▶ _What the task requires_
For this exercise, please find the lines in the entries that include the word "Laws" and copy them.

▶ _Extracted information_
########################################

-- ==== Sys2Proof/Laws/KeepsFrames.lean ====
section
/-!
SUPPORT. What the operations and commands of DRAM, save steps, energy, sample frames and the control complex keep (`Keeps`).
-/
namespace Sys2Proof.Laws

open Machine Safety

set_option Elab.async false

theorem State.trainChannel_keeps {s0 s : State} {n : Nat} {a b : Option DimmSpd} {pass : Bool} {timing : List Word}
    {fits : State → List DimmSpd → Bool} (h_s : Keeps s0 s) : KP s0 (State.trainChannel s n a b pass timing fits) := by
  unfold State.trainChannel
  with_reducible
    split; split; apply KP.mk; assumption; apply KP.ite; apply KP.mk; apply State.log_keeps; apply State.chErr_keeps; assumption
    apply KP.ite; apply KP.mk; assumption; apply KP.mk; apply State.adoptDimms_keeps; assumption; apply KP.mk; assumption; apply KP.mk
    apply State.refuseDimms_keeps; assumption

theorem execInitialTrainingDone_keeps {s0 : State} {ch : ChId} {a b : Option DimmSpd} {pass : Bool} {timing : List Word} {s : State}
    (h_s : Keeps s0 s) : KR s0 (execInitialTrainingDone ch a b pass timing s) := by
  unfold execInitialTrainingDone
  with_reducible
    apply KR.next; extract_lets +onlyGivenNames _; apply Keeps.ite; assumption; split; apply State.setChState_keeps
    refine KP.of_eq (by assumption) ?_; apply State.trainChannel_keeps; assumption; refine KP.of_eq (by assumption) ?_
    apply State.trainChannel_keeps; assumption

theorem State.startRetrain_keeps {s0 s : State} {n cause : Nat} (h_s : Keeps s0 s) : Keeps s0 (State.startRetrain s n cause) := by
  unfold State.startRetrain
  with_reducible
    extract_lets +onlyGivenNames _; extract_lets +onlyGivenNames _; apply Keeps.ite; assumption; extract_lets +onlyGivenNames _
    extract_lets +onlyGivenNames y; refine (fun _ : Keeps s0 y => ?_) ?_; clear_value y
    extract_lets +onlyGivenNames y; refine (fun _ : Keeps s0 y => ?_) ?_; clear_value y
    extract_lets +onlyGivenNames y; refine (fun _ : Keeps s0 y => ?_) ?_; clear_value y; extract_lets +onlyGivenNames _
    extract_lets +onlyGivenNames _; extract_lets +onlyGivenNames y; refine (fun _ : Keeps s0 y => ?_) ?_; clear_value y
    extract_lets +onlyGivenNames y; refine (fun _ : Keeps s0 y => ?_) ?_; clear_value y; apply Keeps.ite; apply State.releaseHeld_keeps
    assumption; assumption; unfold y; apply State.setChState_keeps; assumption; unfold y; apply State.setCh_keeps; assumption; unfold y
    apply State.applyTiming_keeps; assumption; unfold y; apply Keeps.ite; apply State.setChState_keeps; assumption; assumption; unfold y
    apply State.setCh_keeps; assumption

########################################

▶ _Answer to the problem_
-- ==== Sys2Proof/Laws/KeepsFrames.lean ====
namespace Sys2Proof.Laws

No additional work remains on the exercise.